Every record must be copied exactly, from first line to last.

=-=-=-=-=

-- ==== Sys2Proof/Machine/Flags.lean ====
section
/-! DEFINITION. The block has no flags and no condition codes: "the only status a request produces is the `err` field of
its response" (10_state.md R21). This file holds that status: the error codes (60_exceptions.md R160) and the halted test
(R167). -/

namespace Sys2Proof.Machine

/-- The number of an error (R160). -/
def Error.code : Error → ErrCode
  | .indexOutOfRange => 1
  | .malformedAddress => 2
  | .valueOutOfRange => 3
  | .illegalRequest => 4
  | .addressOutOfRange => 5

/-- "While `ERR != 0` the block is halted" (R17, R167). -/
def State.halted (s : State) : Bool := s.err != 0

end Sys2Proof.Machine
end

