-- ==== Sys2Proof/Decode.lean ====
section
/-! DEFINITION. The request word (30_encoding.md R45), the decoder, total on all 2^32 words (R54), and the encoder, both
from the patterns of R48. A request is one word: there is no fetch and no byte order of a fetch (20_memory.md R35, R41), so
the decoder reads a word and never bytes. -/

namespace Sys2Proof

/-- The field `op = REQ[31:28]` (R45). -/
def opField (req : Word) : BitVec 4 := req.extractLsb' 28 4

/-- The field `rz = REQ[27:24]`, which must be zero (R45). -/
def rzField (req : Word) : BitVec 4 := req.extractLsb' 24 4

/-- Why a word is illegal: the cases (a), (b), (c) of R50, the first that holds. All three raise `IllegalRequest`; the
block reports no difference between them. -/
inductive Illegal where
  /-- (a) `op` is 0x0 or 0xC to 0xF. -/
  | reservedOp
  /-- (b) `rz` is not zero. -/
  | reservedField
  /-- (c) a bit of `imm` that the operation does not use is 1. -/
  | strayOperandBit
  deriving DecidableEq, Repr

/-- `op` values that select no operation (R47, R50). -/
def isReservedOp (op : BitVec 4) : Bool := op == 0 || 0xC ≤ op

/-- The reason a word that matches no row is refused (R50). -/
def illegalReason (req : Word) : Illegal :=
  if isReservedOp (opField req) then .reservedOp
  else if rzField req ≠ 0 then .reservedField
  else .strayOperandBit

/-- "A request `REQ` selects the operation of a row exactly when `REQ & mask == match`" (R48); operands are unsigned
fields of the word (R49). -/
def decode (req : Word) : Except Illegal Instr :=
  if req &&& 0xFFFFFFFF = 0x10000000 then .ok .crcRst
  else if req &&& 0xFFFFFF00 = 0x20000000 then .ok (.crcUpd (req.extractLsb' 0 8))
  else if req &&& 0xFFFFFFFF = 0x30000000 then .ok .crcGet
  else if req &&& 0xFFFFFF00 = 0x40000000 then .ok (.crcLut (req.extractLsb' 0 8))
  else if req &&& 0xFFFF0000 = 0x50000000 then .ok (.dcEnc (req.extractLsb' 0 8) (req.extractLsb' 8 8))
  else if req &&& 0xFFFC0000 = 0x60000000 then .ok (.credWr (req.extractLsb' 8 10) (req.extractLsb' 0 8))
  else if req &&& 0xFFFC00FF = 0x70000000 then .ok (.credRd (req.extractLsb' 8 10))
  else if req &&& 0xFFFFFFFF = 0x80000000 then .ok .datumEnc
  else if req &&& 0xFFFFFE00 = 0x90000000 then .ok (.codeRd (req.extractLsb' 0 9))
  else if req &&& 0xFFFFFFFF = 0xA0000000 then .ok .codeCnt
  else if req &&& 0xFFFF0000 = 0xB0000000 then .ok (.matGen (req.extractLsb' 0 16))
  else .error (illegalReason req)

/-- The request word of an operation: the "Encoding" line of R66 to R69, R82, R100 to R104, R121. -/
def encode : Instr → Word
  | .crcRst => 0x10000000
  | .crcUpd b => 0x20000000 ||| b.setWidth 32
  | .crcGet => 0x30000000
  | .crcLut i => 0x40000000 ||| i.setWidth 32
  | .dcEnc v x => 0x50000000 ||| x.setWidth 32 <<< 8 ||| v.setWidth 32
  | .credWr a b => 0x60000000 ||| a.setWidth 32 <<< 8 ||| b.setWidth 32
  | .credRd a => 0x70000000 ||| a.setWidth 32 <<< 8
  | .datumEnc => 0x80000000
  | .codeRd k => 0x90000000 ||| k.setWidth 32
  | .codeCnt => 0xA0000000
  | .matGen c => 0xB0000000 ||| c.setWidth 32

/-- The operation the decoder reads from a request of `nbits` bits numbered as the operation table numbers them: bits above
`nbits` are 0. -/
def decodeTableWord (nbits w : Nat) : Option Instr :=
  (decode (BitVec.ofNat 32 (w % 2 ^ nbits))).toOption

end Sys2Proof
end

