-- ==== Sys2Proof/Machine/Fetch.lean ====
section
/-! DEFINITION. What the block takes from its host at each step (70_reset_and_hazards.md R180, R185, R186): one request, or
a reset, or nothing. There is no program counter and no instruction fetch (10_state.md R11): what plays the part of the
fetch is the acceptance of the host's oldest input. -/

namespace Sys2Proof.Machine

/-- The host's oldest input, and the state with that input taken. -/
def nextInput (s : State) : Option (HostInput × State) :=
  match s.input with
  | [] => none
  | first :: rest => some (first, s.withInput rest)

/-- "Between requests it simply waits" (60_exceptions.md R172). -/
def waitForInput (s : State) : State := s

/-- Reset (R180): an operation in progress, if any, is abandoned with no response and no datagram, so the state after
release does not depend on it. -/
def takeReset (_abandoned : Option Word) (s : State) : State := s.afterReset

/-- The operation a request selects (30_encoding.md R54), or none for an illegal word. -/
def decodeRequest (req : Word) : Option Instr := (decode req).toOption

/-- The request word of `nbits` bits numbered as the operation table numbers them. -/
def tableRequest (nbits w : Nat) : HostInput := .request (BitVec.ofNat 32 (w % 2 ^ nbits))

/-- The state in which the host presents one more request before everything else it has to send. -/
def State.presentFirst (s : State) (i : HostInput) : State := s.withInput (i :: s.input)

end Sys2Proof.Machine
end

=-=-=-=-=

→ **TASK RESULT**
-- ==== Sys2Proof/Machine/Flags.lean ====
section
/-! DEFINITION. The block has no flags and no condition codes: "the only status a request produces is the `err` field of
its response" (10_state.md R21). This file holds that status: the error codes (60_exceptions.md R160) and the halted test
(R167). -/

namespace Sys2Proof.Machine

/-- The number of an error (R160). -/
def Error.code : Error → ErrCode
  | .indexOutOfRange => 1
  | .malformedAddress => 2
  | .valueOutOfRange => 3
  | .illegalRequest => 4
  | .addressOutOfRange => 5

/-- "While `ERR != 0` the block is halted" (R17, R167). -/
def State.halted (s : State) : Bool := s.err != 0

end Sys2Proof.Machine
end

-- ==== Sys2Proof/Decode.lean ====
section
/-! DEFINITION. The request word (30_encoding.md R45), the decoder, total on all 2^32 words (R54), and the encoder, both
from the patterns of R48. A request is one word: there is no fetch and no byte order of a fetch (20_memory.md R35, R41), so
the decoder reads a word and never bytes. -/

namespace Sys2Proof

/-- The field `op = REQ[31:28]` (R45). -/
def opField (req : Word) : BitVec 4 := req.extractLsb' 28 4

/-- The field `rz = REQ[27:24]`, which must be zero (R45). -/
def rzField (req : Word) : BitVec 4 := req.extractLsb' 24 4

/-- Why a word is illegal: the cases (a), (b), (c) of R50, the first that holds. All three raise `IllegalRequest`; the
block reports no difference between them. -/
inductive Illegal where
  /-- (a) `op` is 0x0 or 0xC to 0xF. -/
  | reservedOp
  /-- (b) `rz` is not zero. -/
  | reservedField
  /-- (c) a bit of `imm` that the operation does not use is 1. -/
  | strayOperandBit
  deriving DecidableEq, Repr

/-- `op` values that select no operation (R47, R50). -/
def isReservedOp (op : BitVec 4) : Bool := op == 0 || 0xC ≤ op

/-- The reason a word that matches no row is refused (R50). -/
def illegalReason (req : Word) : Illegal :=
  if isReservedOp (opField req) then .reservedOp
  else if rzField req ≠ 0 then .reservedField
  else .strayOperandBit

/-- "A request `REQ` selects the operation of a row exactly when `REQ & mask == match`" (R48); operands are unsigned
fields of the word (R49). -/
def decode (req : Word) : Except Illegal Instr :=
  if req &&& 0xFFFFFFFF = 0x10000000 then .ok .crcRst
  else if req &&& 0xFFFFFF00 = 0x20000000 then .ok (.crcUpd (req.extractLsb' 0 8))
  else if req &&& 0xFFFFFFFF = 0x30000000 then .ok .crcGet
  else if req &&& 0xFFFFFF00 = 0x40000000 then .ok (.crcLut (req.extractLsb' 0 8))
  else if req &&& 0xFFFF0000 = 0x50000000 then .ok (.dcEnc (req.extractLsb' 0 8) (req.extractLsb' 8 8))
  else if req &&& 0xFFFC0000 = 0x60000000 then .ok (.credWr (req.extractLsb' 8 10) (req.extractLsb' 0 8))
  else if req &&& 0xFFFC00FF = 0x70000000 then .ok (.credRd (req.extractLsb' 8 10))
  else if req &&& 0xFFFFFFFF = 0x80000000 then .ok .datumEnc
  else if req &&& 0xFFFFFE00 = 0x90000000 then .ok (.codeRd (req.extractLsb' 0 9))
  else if req &&& 0xFFFFFFFF = 0xA0000000 then .ok .codeCnt
  else if req &&& 0xFFFF0000 = 0xB0000000 then .ok (.matGen (req.extractLsb' 0 16))
  else .error (illegalReason req)

/-- The request word of an operation: the "Encoding" line of R66 to R69, R82, R100 to R104, R121. -/
def encode : Instr → Word
  | .crcRst => 0x10000000
  | .crcUpd b => 0x20000000 ||| b.setWidth 32
  | .crcGet => 0x30000000
  | .crcLut i => 0x40000000 ||| i.setWidth 32
  | .dcEnc v x => 0x50000000 ||| x.setWidth 32 <<< 8 ||| v.setWidth 32
  | .credWr a b => 0x60000000 ||| a.setWidth 32 <<< 8 ||| b.setWidth 32
  | .credRd a => 0x70000000 ||| a.setWidth 32 <<< 8
  | .datumEnc => 0x80000000
  | .codeRd k => 0x90000000 ||| k.setWidth 32
  | .codeCnt => 0xA0000000
  | .matGen c => 0xB0000000 ||| c.setWidth 32

/-- The operation the decoder reads from a request of `nbits` bits numbered as the operation table numbers them: bits above
`nbits` are 0. -/
def decodeTableWord (nbits w : Nat) : Option Instr :=
  (decode (BitVec.ofNat 32 (w % 2 ^ nbits))).toOption

end Sys2Proof
end

-- ==== Sys2Proof/Machine/Fetch.lean ====
section
/-! DEFINITION. What the block takes from its host at each step (70_reset_and_hazards.md R180, R185, R186): one request, or
a reset, or nothing. There is no program counter and no instruction fetch (10_state.md R11): what plays the part of the
fetch is the acceptance of the host's oldest input. -/

namespace Sys2Proof.Machine

/-- The host's oldest input, and the state with that input taken. -/
def nextInput (s : State) : Option (HostInput × State) :=
  match s.input with
  | [] => none
  | first :: rest => some (first, s.withInput rest)

/-- "Between requests it simply waits" (60_exceptions.md R172). -/
def waitForInput (s : State) : State := s

/-- Reset (R180): an operation in progress, if any, is abandoned with no response and no datagram, so the state after
release does not depend on it. -/
def takeReset (_abandoned : Option Word) (s : State) : State := s.afterReset

/-- The operation a request selects (30_encoding.md R54), or none for an illegal word. -/
def decodeRequest (req : Word) : Option Instr := (decode req).toOption

/-- The request word of `nbits` bits numbered as the operation table numbers them. -/
def tableRequest (nbits w : Nat) : HostInput := .request (BitVec.ofNat 32 (w % 2 ^ nbits))

/-- The state in which the host presents one more request before everything else it has to send. -/
def State.presentFirst (s : State) (i : HostInput) : State := s.withInput (i :: s.input)

end Sys2Proof.Machine
end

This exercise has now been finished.